The young people of today, in contrast, see adulthood and its obligations in quite a different light. In their late teens and early twenties, marriage, home, and hildren are seen by most of them not as achievements to be pursued but as perils to be avoided. It is not that they do not want marriage, a home, and (one or two) children—eventually. Most of them do want to take on all of these adult obligations, and most of them will have done so by the time they reach age 30. It is just that, in their late teens and early twenties, they ponder these obligations and think, “Yes, but not yet.” Adulthood and its obligations offer security and stability, but they also represent a closing of doors—the end of independence, the end of spontaneity, the end of a sense of wide-open possibilities.
[I know a lot of my friends and I, subconsiously or not, think this way to varying degrees]



Although the rise of emerging adulthood is partly a consequence of the rising ages of marriage and parenthood, marriage ages were also relatively high early in the 20th century and throughout the 19th century. What is different now is that young people are freer than they were in the past to use the intervening years, between the end of secondary school and entry into marriage and parenthood, to explore a wide range of different possible future paths. Young people of the past were constricted in a variety of ways, from gender roles to economics, which prevented them from using their late teens and twenties for exploration. In contrast, today’s emerging adults have unprecedented freedom.
Not all of them have an equal portion of it, to be certain. Some live in conditions of deprivation that make any chance of exploring life options severely limited, at best. However, as a group, they have more freedom for exploration than young people in times past.

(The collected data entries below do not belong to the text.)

-- ==== Sys2Proof/Machine/Sequencer.lean ====
section
/-! DEFINITION. The symbol request port and the running command (R48, R92): the Symbol Decoder's answer, and the
block's acceptance of it, which asks for the next symbol, aborts or commits. -/

namespace Sys2Proof.Machine

/-- The Symbol Decoder answers the outstanding request (R92). Without one, or with an answer already waiting, it has
nothing to answer. -/
def answerRequest (v : Byte) (s : State) : Host.Outcome State Fault Refusal :=
  match s.seq with
  | .idle => .fault .unrequestedResponse
  | .running r =>
    match r.response with
    | some _ => .fault .unrequestedResponse
    | none => .next { s with seq := .running { r with response := some v } }

/-- The successful end of a running command: DECIDX's commit (R130), and for DECFRM then RECON's over it (R222), in
one step. -/
def finishRun (rom : Rom) (r : Run) (st : Staged) (s : State) : State :=
  let committed := commitIndices r.mode r.vad st (goIdle s)
  match r.op with
  | .decidx => setDone committed
  | .decfrm => setDone (reconstruct rom committed)

/-- What an accepted, in-range response leads to. -/
def proceed (rom : Rom) (r : Run) (s : State) : Progress → State
  | .ask step st =>
    let tid := requestTid rom (frameContext r.mode r.vad s.channel) st step
    { s with seq := .running { r with step := step, pending := tid, response := none, staged := st } }
  | .finished st => finishRun rom r st s

/-- `SymbolRead`'s acceptance of the value `v` (R14): out of range it aborts the command (R134), else the procedure
of R111 goes on. -/
def acceptResponse (rom : Rom) (r : Run) (v : Byte) (s : State) : State :=
  if alphabet r.pending ≤ (v.toNat : Int) then endCommandWithError .symbol r.op.code r.pending v s
  else proceed rom r s (absorb (frameContext r.mode r.vad s.channel) v r.staged r.step)

/-- One step of the block on its own: it accepts a waiting response; while idle, or while the response is still to
come, it does nothing (R259, R287). -/
def blockTurn (rom : Rom) (s : State) : State :=
  match s.seq with
  | .idle => s
  | .running r =>
    match r.response with
    | none => s
    | some v => acceptResponse rom r v s

end Sys2Proof.Machine
end

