-- ==== Sys2Proof/Laws/Words.lean ====
section
/-! SUPPORT. The fields of the words that the model puts together. -/

namespace Sys2Proof.Machine

/-- A field that lies in the low part of a concatenation. -/
theorem extract_append_low (n m start len : Nat) (a : BitVec n) (b : BitVec m) (h : start + len ≤ m) :
    (a ++ b).extractLsb' start len = b.extractLsb' start len := by
  ext i hi
  simp only [BitVec.getElem_extractLsb', BitVec.getLsbD_append]
  rw [if_pos (by omega)]

/-- A field that lies in the high part of a concatenation. -/
theorem extract_append_high (n m start len : Nat) (a : BitVec n) (b : BitVec m) (h : m ≤ start) :
    (a ++ b).extractLsb' start len = a.extractLsb' (start - m) len := by
  ext i hi
  simp only [BitVec.getElem_extractLsb', BitVec.getLsbD_append]
  rw [if_neg (by omega)]
  congr 1
  omega

section pmWord
variable (lag : BitVec 16) (contour : BitVec 6) (fs : BitVec 5) (nsf : BitVec 3)

@[simp] theorem pmLagIndex_pmWord : pmLagIndex (pmWord lag contour fs nsf) = lag.toInt := by
  unfold pmLagIndex pmWord
  rw [extract_append_low (3 + 5 + 2 + 6) 16] <;> simp

@[simp] theorem pmContour_pmWord : pmContour (pmWord lag contour fs nsf) = contour.toNat := by
  unfold pmContour pmWord
  rw [extract_append_high (3 + 5 + 2 + 6) 16, extract_append_low (3 + 5 + 2) 6] <;> simp

@[simp] theorem pmRsvd_pmWord : pmRsvd (pmWord lag contour fs nsf) = 0 := by
  unfold pmRsvd pmWord
  rw [extract_append_high (3 + 5 + 2 + 6) 16, extract_append_high (3 + 5 + 2) 6,
    extract_append_low (3 + 5) 2] <;> simp

@[simp] theorem pmFs_pmWord : pmFs (pmWord lag contour fs nsf) = fs.toNat := by
  unfold pmFs pmWord
  rw [extract_append_high (3 + 5 + 2 + 6) 16, extract_append_high (3 + 5 + 2) 6,
    extract_append_high (3 + 5) 2, extract_append_low 3 5] <;> simp

@[simp] theorem pmNsf_pmWord : pmNsf (pmWord lag contour fs nsf) = nsf.toNat := by
  unfold pmNsf pmWord
  rw [extract_append_high (3 + 5 + 2 + 6) 16, extract_append_high (3 + 5 + 2) 6,
    extract_append_high (3 + 5) 2, extract_append_high 3 5] <;> simp

end pmWord

section bits

theorem bitAt_getLsbD (b : Bool) (n i : Nat) (hn : n < 32) : (bitAt b n).getLsbD i = (decide (i = n) && b) := by
  unfold bitAt
  simp only [BitVec.getLsbD_shiftLeft, BitVec.getLsbD_setWidth, BitVec.getLsbD_ofBool]
  by_cases h : i = n
  · subst h; simp [hn]
  · simp [h]; omega

/-- The bits of `STATUS` as R42 places them. -/
theorem statusWord_getLsbD (st : Status) (busy : Bool) (i : Nat) :
    (st.toWord busy).getLsbD i =
      (if i = 0 then busy else if i = 1 then st.done else if i = 8 then st.errCmd
        else if i = 9 then st.errConfig else if i = 10 then st.errSeq else if i = 11 then st.errSymbol
        else if i = 12 then st.errBusy else if i = 13 then st.errArg else if i = 14 then st.errBus
        else false) := by
  simp only [Status.toWord, BitVec.getLsbD_or]
  rw [bitAt_getLsbD _ _ _ (by decide), bitAt_getLsbD _ _ _ (by decide), bitAt_getLsbD _ _ _ (by decide),
    bitAt_getLsbD _ _ _ (by decide), bitAt_getLsbD _ _ _ (by decide), bitAt_getLsbD _ _ _ (by decide),
    bitAt_getLsbD _ _ _ (by decide), bitAt_getLsbD _ _ _ (by decide), bitAt_getLsbD _ _ _ (by decide)]
  split_ifs <;> simp_all

end bits

end Sys2Proof.Machine
end

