-- ==== Sys2Proof/Tests/Slice0.lean ====
section
/-! SUPPORT. Small tests against values the spec writes out (95_test_vectors.md, or the worked example of the rule
named), and for each statement with hypotheses a concrete state that meets them. -/

namespace Sys2Proof.Tests

open Sys2Proof Sys2Proof.Machine

/-! ### Well-formedness: each check refuses an ill-formed term -/

theorem test_wellFormed_refuses_decidx_mode3 : (Instr.decidx 3 true).wellFormed = false := by decide
theorem test_wellFormed_refuses_decfrm_mode3 : (Instr.decfrm 3 false).wellFormed = false := by decide
theorem test_wellFormed_accepts_decidx_mode2 : (Instr.decidx 2 true).wellFormed = true := by decide
theorem test_wellFormed_accepts_decfrm_mode2 : (Instr.decfrm 2 false).wellFormed = true := by decide

/-! ### Decoding: words written out field by field from R80 and R81 (RSVD, VAD, MODE, OP) -/

theorem test_decode_nop : decode 0b0000000000000000000000000_0_00_0000 = .ok .nop := by decide
theorem test_decode_reset : decode 0b0000000000000000000000000_0_00_0001 = .ok .reset := by decide
/-- V60. -/
theorem test_decode_decidx : decode 0b0000000000000000000000000_1_00_0010 = .ok (.decidx 0 true) := by decide
/-- V62. -/
theorem test_decode_decidx_noltps : decode 0b0000000000000000000000000_0_01_0010 = .ok (.decidx 1 false) := by decide
theorem test_decode_recon : decode 0b0000000000000000000000000_0_00_0011 = .ok .recon := by decide
/-- V61. -/
theorem test_decode_decfrm : decode 0b0000000000000000000000000_1_10_0100 = .ok (.decfrm 2 true) := by decide
theorem test_decode_pitchmap : decode 0b0000000000000000000000000_0_00_0101 = .ok .pitchmap := by decide
/-- V63. -/
theorem test_decode_refuses_mode3 : decode 0b0000000000000000000000000_0_11_0010 = .error .reservedMode := by decide
/-- V64. -/
theorem test_decode_refuses_rsvd : decode 0b0000000000000000000000001_0_00_0011 = .error .reservedBits := by decide
/-- V65. -/
theorem test_decode_refuses_vad_on_recon :
    decode 0b0000000000000000000000000_1_00_0011 = .error .unusedOperand := by decide
/-- R61: the lowest byte lane carries bits 7:0. -/
theorem test_decode_bytes : decodeBytes [0x64, 0x00, 0x00, 0x00, 0xFF] = .ok (.decfrm 2 true, [0xFF]) := by decide
theorem test_decode_table_word : decodeTableWord 32 0x22 = some (.decidx 2 false) := by decide

/-! ### Helpers -/

/-- The state after reset with a configuration. -/
def configured (fs : BitVec 5) (nsf : BitVec 3) : State :=
  { State.reset with channel := { State.reset.channel with fsKhz := fs, nbSubfr := nsf } }

/-- fs 8 and 4 subframes, and a committed bank of signal type `st`. -/
def ready (st : BitVec 2) : State :=
  { configured 8 4 with
    idxStatus := { valid := true, mode := 0, vad := true }
    idx := { State.reset.idx with signalType := st } }

/-- A state with its next events. -/
def soon (es : List Event) (s : State) : State := { s with agenda := es }

/-- The run of a DECIDX.IND.V at a step. -/
def waitingRun (step : SeqStep) (pending : Tid) (response : Option Byte) : Run where
  op := .decidx
  mode := 0
  vad := true
  step := step
  pending := pending
  response := response
  staged := { bank := State.reset.idx, prevLagIndex := 0, prevSignalType := 0 }

/-- fs 8 and 4 subframes, with a running DECIDX.IND.V at a step. -/
def running (step : SeqStep) (pending : Tid) (response : Option Byte) : State :=
  { configured 8 4 with seq := .running (waitingRun step pending response) }

/-- What one step leads to has a property. -/
def stepsTo (s : State) (p : State → Bool) : Bool :=
  match step s with
  | .next t => p t
  | .fault _ => false
  | .refused _ => false

/-- What `k` steps lead to has a property. -/
def runsTo (k : Nat) (s : State) (p : State → Bool) : Bool :=
  match runSteps k s with
  | .next t => p t
  | .fault _ => false
  | .refused _ => false

/-- The test ROM of part T of 95_test_vectors.md. -/
def testRom : Rom where
  cb1Q8 := fun cb v k => BitVec.ofNat 8 ((if cb = .nbmb then 20 else 12) * (k + 1) + v)
  cb1WghtLess1 := fun _ _ _ => 2047
  ecSel := fun _ v j => BitVec.ofNat 8 ((v + 2 * j + 1) % 8 * 32 + (v + j) % 8 * 2 + j % 2)
  predQ8 := fun cb m => if m < codebookOrder cb - 1 then 64 else 128
  ltpVqQ7 := fun p i t => BitVec.ofInt 8 (i - 2 * t + p)
  nlsf2a := fun _ x k => x.getD k 0 >>> 3

/-! ### One command each -/

/-- R220. -/
theorem test_nop : stepsTo (State.reset.withFetchWord 32 0x00)
    (fun t => readWord t 0x008 == 0x00000002 && readWord t 0x018 == 0) = true := by decide
/-- R221, R42: `DONE` is set, the error bits stay, the configuration is gone. -/
theorem test_reset : stepsTo
    ({ configured 8 4 with status := { State.reset.status with errSeq := true } }.withFetchWord 32 0x01)
    (fun t => readWord t 0x008 == 0x00000402 && readWord t 0x010 == 0) = true := by decide
/-- R242's worked example. -/
theorem test_decidx_without_config : stepsTo (State.reset.withFetchWord 32 0x02)
    (fun t => readWord t 0x008 == 0x00000202 && readWord t 0x018 == 0x00000022) = true := by decide
/-- V1 and V8: the first answer gives type 1 and asks for tid 3; 8 is not below its alphabet. -/
theorem test_decidx_symbol_error : runsTo 5
    ((configured 16 4).withFetchWord 32 0x42 |> fun s => soon (s.agenda ++ symbolAgenda [1, 8]) s)
    (fun t => readWord t 0x008 == 0x00000802 && readWord t 0x018 == 0x00080324 && readWord t 0x02C == 0) = true := by
  decide
/-- R243: RECON with no valid bank. -/
theorem test_recon_without_indices : stepsTo ((configured 16 4).withFetchWord 32 0x03)
    (fun t => readWord t 0x008 == 0x00000402 && readWord t 0x018 == 0x00000033) = true := by decide
/-- V15: conditional gains from `LAST_GAIN_INDEX` 63, by one RECON. -/
theorem test_recon_gains : stepsTo
    ({ ready 1 with
        idxStatus := { valid := true, mode := 2, vad := true }
        channel := { (configured 8 4).channel with lastGainIndex := 63 } }.withFetchWord 32 0x03)
    (fun t => readWord t 0x210 == 897581056 && readWord t 0x21C == 135266304 && readWord t 0x024 == 47) = true := by
  decide
/-- R48: DECFRM leaves the block BUSY, with the request for tid 1 out. -/
theorem test_decfrm_starts : stepsTo ((configured 8 4).withFetchWord 32 0x64)
    (fun t => readWord t 0x008 == 0x00000001 &&
      match t.seq with | .running r => r.pending == 1 | .idle => false) = true := by decide
/-- R249: `MODE` 3 is an illegal word before a missing configuration is looked at. -/
theorem test_decfrm_mode3 : stepsTo (State.reset.withFetchWord 32 0x34)
    (fun t => readWord t 0x018 == 0x00000041) = true := by decide
/-- R207: `PitchMap(0, 33, 16, 4)`. -/
theorem test_pitchmap : stepsTo ({ State.reset with pmArg := pmWord 0 33 16 4 }.withFetchWord 32 0x05)
    (fun t => readWord t 0x080 == 32 && readWord t 0x084 == 32 && readWord t 0x088 == 35 && readWord t 0x08C == 41)
    = true := by decide
/-- R246's worked example. -/
theorem test_pitchmap_illegal : stepsTo ({ State.reset with pmArg := pmWord 0 11 8 4 }.withFetchWord 32 0x05)
    (fun t => readWord t 0x008 == 0x00002002 && readWord t 0x018 == 0x00000056) = true := by decide

/-! ### The register window -/

/-- V66: an illegal word's `OP`. -/
theorem test_illegal_word : stepsTo (State.reset.withFetchWord 32 0x0F)
    (fun t => readWord t 0x008 == 0x00000102 && readWord t 0x018 == 0x000000F1) = true := by decide
/-- P1: `CFG` of fs 8 and 4 subframes reads back its derived fields. -/
theorem test_cfg_reads_back : stepsTo (soon [wordWrite 0x010 0x408] State.reset)
    (fun t => readWord t 0x010 == 0x010A0408) = true := by decide
/-- P4's `CFG`; with an illegal subframe count `CFG_OK` and `CB_WB` read 0 (93_implementation_defined.md, part 1). -/
theorem test_cfg_codebook :
    stepsTo (soon [wordWrite 0x010 0x410] State.reset) (fun t => readWord t 0x010 == 0x03100410) = true ∧
    stepsTo (soon [wordWrite 0x010 0x310] State.reset) (fun t => readWord t 0x010 == 0x00100310) = true := by decide
/-- R251's worked example. -/
theorem test_status_clear : runsTo 2
    (soon [wordWrite 0x008 0x200, wordRead 0x008]
      { State.reset with
        status := { State.reset.status with done := true, errConfig := true, errSymbol := true }
        errInfo := { code := 2, op := 2, tid := 0, symval := 0 } })
    (fun t => t.busReply == some { data := some 0x00000802, error := false } &&
      readWord t 0x018 == 0x00000022) = true := by decide
/-- R247's worked example: an 8-bit write to `CMD`. -/
theorem test_byte_write_refused : stepsTo (soon [.host (.write .byte 0x004 0x42)] (configured 8 4))
    (fun t => readWord t 0x008 == 0x00004000 && readWord t 0x018 == 0x00000007) = true := by decide

/-! ### The arithmetic, against the spec's vectors -/

/-- V14 and V16. -/
theorem test_gain_indices : gainIndices true 0 [40, 40, 40, 40] = [63, 63, 63, 63] ∧
    gainIndices false 63 [63, 40, 0, 4] = [63, 63, 59, 59] := by decide
/-- R154, some rows of its table. -/
theorem test_gain_table : [0, 21, 23, 32, 44, 57].map gainLut =
    [81920, 2244608, 3080192, 12713984, 83886080, 654311424] := by decide
/-- V17. -/
theorem test_residuals : residualDequant (qstepQ16 .nbmb) (List.replicate 8 (0, 64) ++ [(-6, 64), (0, 0)]) =
    [-1, -1, -1, -2, -5, -17, -68, -272, -1088, 0] := by decide
/-- V19, the vector that the passes settle. -/
theorem test_stabilize_passes : nlsfStabilize (deltaMinQ15 .nbmb) (List.replicate 10 0) =
    [250, 253, 259, 262, 265, 268, 272, 275, 278, 281] := by decide +kernel
/-- V19, the vector that needs the fallback. -/
theorem test_stabilize_fallback : nlsfStabilize (deltaMinQ15 .nbmb) (List.replicate 10 32767) =
    [32276, 32279, 32285, 32288, 32291, 32294, 32298, 32301, 32304, 32307] := by decide +kernel
/-- R169. -/
theorem test_blend : blend 1 1000 2001 = 1250 ∧ blend 3 2001 1000 = 1250 := by decide
/-- R173. -/
theorem test_bandwidth_expansion : bwExpand [4096, 4096, 4096] bweAfterLossQ16 = [3973, 3854, 3738] := by decide
/-- R205. -/
theorem test_pitch_clamp : pitchMap 127 1 8 4 = [144, 144, 143, 142] ∧ pitchMap (-32768) 5 12 2 = [24, 24] := by
  decide
/-- Part T: the selectors and predictors of NBMB vector 5. -/
theorem test_nlsf_unpack :
    (List.range 10).map (nlsfSel testRom .nbmb 5) = [5, 6, 6, 0, 7, 2, 0, 4, 1, 6] ∧
    (List.range 10).map (nlsfPred testRom .nbmb 5) = [64, 64, 128, 64, 64, 64, 128, 64, 64, 0] := by decide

There are five main features [of emerging adulthood]:

1. It is the age of identity explorations, of trying out various possibilities, especially in love and work.
2. It is the age of instability.
3. It is the most self-focused age of life.
4. It is the age of feeling in-between, in transition, neither adolescent
nor adult.
5. It is the age of possibilities, when hopes flourish, when people
have an unparalleled opportunity to transform their lives.


You can read the whole of chapter 1 in its entirety. I guess some of these isn't really new. Certainly I can identify in general with what's being said here (although hopefully I'm fighting against the tendency to be self-centred!). But anyway, if you're at a similar stage in life, what are your thoughts?